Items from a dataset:
-- ==== Sys2Proof/Machine/Resident.lean ====
section
/-! DEFINITION. What a core can hold (02 R42), the formation of groups, and spawn bins from committed record to group
(02 R33-R36). -/

namespace Sys2Proof.Machine

/-- What n groups of an allocation cost: slots, threads, lane-registers, uniform registers, tiles, granules (02 R42). -/
def costOf (a : Alloc) (n : Nat) : List Nat := [n, n * a.w, n * (a.v * a.w), n * a.s, n * a.t, n * (a.a * a.w / 16)]

/-- The limits of a core (02 R42). -/
def coreLimits : List Nat := [64, 1024, 65536, 4096, 31, 64]

/-- Sums of costs, limit by limit. -/
def addCosts (a b : List Nat) : List Nat := (upto 6).map (fun k => a.getD k 0 + b.getD k 0)

/-- Whether costs are within the limits. -/
def costsFit (a : List Nat) : Bool := (upto 6).all (fun k => decide (a.getD k 0 ≤ coreLimits.getD k 0))

/-- The groups of a team on a core. -/
def groupsOn (s : State) (tid core : Nat) : Table Group := s.groups.filter (fun e => e.2.team == tid && e.2.core == core)

/-- The slots that a team holds on a core: its launch groups that have not retired, and its spawned groups or the slots
it reserves for them, whichever is more (02 R36, R42). -/
def slotsOn (s : State) (tid core : Nat) (l : Launch) : Nat :=
  let gs := groupsOn s tid core
  (gs.filter (fun e => decide (e.2.index < l.groups))).length +
    max (gs.filter (fun e => decide (l.groups ≤ e.2.index))).length l.spawnSlots

/-- What the teams resident on a core cost. -/
def coreCost (s : State) (core : Nat) : List Nat :=
  (residents s core).foldl (fun acc e =>
    match tget s.launches e.2.launch with
    | some l => addCosts acc (costOf l.alloc (slotsOn s e.1 core l))
    | none => acc) [0, 0, 0, 0, 0, 0]

/-- Whether one more spawned group of a team fits on a core: in a slot reserved for it, or in what is free. -/
def spawnFits (s : State) (tid core : Nat) (l : Launch) : Bool :=
  decide (((groupsOn s tid core).filter (fun e => decide (l.groups ≤ e.2.index))).length < l.spawnSlots) ||
  costsFit (addCosts (coreCost s core) (costOf l.alloc 1))

/-- The lowest free group slot of a core. -/
def freeGroupSlot (s : State) (core : Nat) : Nat :=
  let used := (s.groups.filter (fun e => e.2.core == core)).map (fun e => e.2.slot)
  ((upto 64).find? (fun k => !used.contains k)).getD 64

/-- The quantum at which a group formed now starts: after the round that has committed in its cluster, or among the teams
that one rollback returned (08 R182, 23 R415). -/
def startQuantum (l : Launch) (cluster cohort : Nat) : Nat :=
  if l.mode != 1 then 0
  else if cohort = 0 then ((tget l.rounds cluster).map (· + 1)).getD 0
  else tgetD l.lagging cohort 0

/-- Forms a group of a team on a core with these lanes: registers 0, masks empty (06 R130, 08 R188). After a rollback in
replay mode it takes the ordinal that it had (23 R415). -/
def formGroup (s : State) (tid index core : Nat) (lanes : Table Lane) : State :=
  match tget s.teams tid with
  | none => s
  | some t =>
    match tget s.launches t.launch with
    | none => s
    | some l =>
      let c := core / 64
      let new := tgetD l.ordinals c 0
      let ord := t.reform.headD new
      let g : Group :=
        { team := tid, index := index, alloc := l.alloc, core := core, slot := freeGroupSlot s core,
          regs := { lanes := lanes }, nextQuantum := startQuantum l c t.cohort, ordinal := ord }
      let s1 := setLaunch s t.launch { l with ordinals := tput l.ordinals c (if t.reform.isEmpty then new + 1 else new) }
      { setGroup (setTeam s1 tid { t with formed := t.formed ++ [ord], reform := t.reform.drop 1 }) s1.nextId g with nextId := s1.nextId + 1 }

/-! ### Spawn bins (02 R33-R35) -/

/-- Sets a bin; a bin with no record is gone. -/
def setBin (s : State) (core b : Nat) (x : Bin) : State :=
  let k := tgetD s.cores core {}
  { s with cores := tput s.cores core { k with bins := if x.recs.isEmpty then tdel k.bins b else tput k.bins b x } }

/-- When a bin's timer that starts now expires: in throughput mode only, by its first record's launch (02 R34). -/
def binTimer (s : State) (recs : List SpawnRec) : Option Nat :=
  match recs with
  | [] => none
  | r :: _ =>
    match (tget s.teams r.team).bind (fun t => tget s.launches t.launch) with
    | some l => if l.mode == 0 then some (s.cycle + (if l.spawnTimer = 0 then 256 else l.spawnTimer)) else none
    | none => none

/-- A reservation becomes a record with the next logical thread identifier of its team (02 R33, R35). -/
def addRecord (s : State) (tid core b : Nat) (entry arg : Word) (parent : Nat) : State :=
  match tget s.teams tid with
  | none => s
  | some t =>
    let s1 := setTeam s tid { t with nextLtid := t.nextLtid + 1 }
    let x := tgetD (tgetD s1.cores core {}).bins b { entry := entry }
    let recs := x.recs ++ [{ team := tid, arg := arg, parent := parent, ltid := t.nextLtid }]
    setBin s1 core b { x with recs := recs, timerAt := if x.recs.isEmpty then binTimer s1 recs else x.timerAt }

/-- The team of which a bin forms a group next: one with W records, one to be flushed, or the one whose timer has
expired, by its first record; a slot must be free (02 R34). -/
def binReady (s : State) (core : Nat) (x : Bin) : Option Nat :=
  (once (x.recs.map (·.team))).find? (fun tid =>
    match (tget s.teams tid).bind (fun t => tget s.launches t.launch) with
    | some l =>
      (decide (l.alloc.w ≤ (x.recs.filter (fun r => r.team == tid)).length) || x.due.contains tid || x.expired == some tid) &&
      spawnFits s tid core l
    | none => false)

/-- Forms a group of a team from the oldest records of a bin, up to W (02 R34, 06 R130). DESIGN CHOICE (log entry 116):
the group stands on the core of its bin, whatever the parity of its number, which places launched groups (02 R27). -/
def formFrom (s : State) (core b : Nat) (x : Bin) (tid : Nat) : State :=
  match tget s.teams tid with
  | none => s
  | some t =>
    let w := ((tget s.launches t.launch).map (fun l => l.alloc.w)).getD 16
    let mine := (x.recs.filter (fun r => r.team == tid)).take w
    let lanes := (upto mine.length).map (fun k =>
      let r := mine.getD k { team := tid, arg := 0#32, parent := 0, ltid := 0 }
      (k, ({ status := .live, pc := x.entry, ltid := r.ltid, arg := r.arg, parent := BitVec.ofNat 32 r.parent } : Lane)))
    let rest := x.recs.filter (fun r => !mine.contains r)
    let left := rest.any (fun r => r.team == tid)
    let s1 := formGroup (setTeam s tid { t with nextGroup := t.nextGroup + 1 }) tid t.nextGroup core lanes
    setBin s1 core b { x with
      recs := rest, timerAt := binTimer s1 rest,
      due := if left then x.due else x.due.filter (fun k => k != tid),
      expired := if x.expired == some tid then none else x.expired }

/-- Forms groups on a core until no bin can; `fuel` bounds their number. DESIGN CHOICE (log entry 117): of several ready
bins the lowest number forms first, an order that 02 R34 does not give. -/
def formSpawns (fuel : Nat) (s : State) (core : Nat) : State :=
  match fuel with
  | 0 => s
  | f + 1 =>
    match (tgetD s.cores core {}).bins.findSome? (fun e => (binReady s core e.2).map (fun tid => (e.1, e.2, tid))) with
    | some (b, x, tid) => formSpawns f (formFrom s core b x tid) core
    | none => s

/-- Every live thread of a team, as committed, waits at BART, BARG or PHASE (02 R34), or none is left (06 R132). -/
def teamQuiet (s : State) (tid : Nat) : Bool :=
  (s.groups.filter (fun e => e.2.team == tid)).all (fun e =>
    let c := committedCore e.2
    (liveLanes c).all (fun i => match (laneAt c i).wait with
      | .bart => true
      | .barg => true
      | .phase _ => true
      | _ => false))

/-- Marks every record of a team for the flush (02 R34). -/
def flushTeam (s : State) (tid : Nat) : State :=
  { s with cores := tmap s.cores (fun _ k => { k with bins := tmap k.bins (fun _ b =>
      if b.recs.any (fun r => r.team == tid) && !b.due.contains tid then { b with due := b.due ++ [tid] } else b) }) }

end Sys2Proof.Machine
end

● Problem:
Quote, with nothing altered, all lines from the start of the entries to the line that carries "granules (02 R42). -/", inclusive.

● Output of the task:
-- ==== Sys2Proof/Machine/Resident.lean ====
section
/-! DEFINITION. What a core can hold (02 R42), the formation of groups, and spawn bins from committed record to group
(02 R33-R36). -/

namespace Sys2Proof.Machine

/-- What n groups of an allocation cost: slots, threads, lane-registers, uniform registers, tiles, granules (02 R42). -/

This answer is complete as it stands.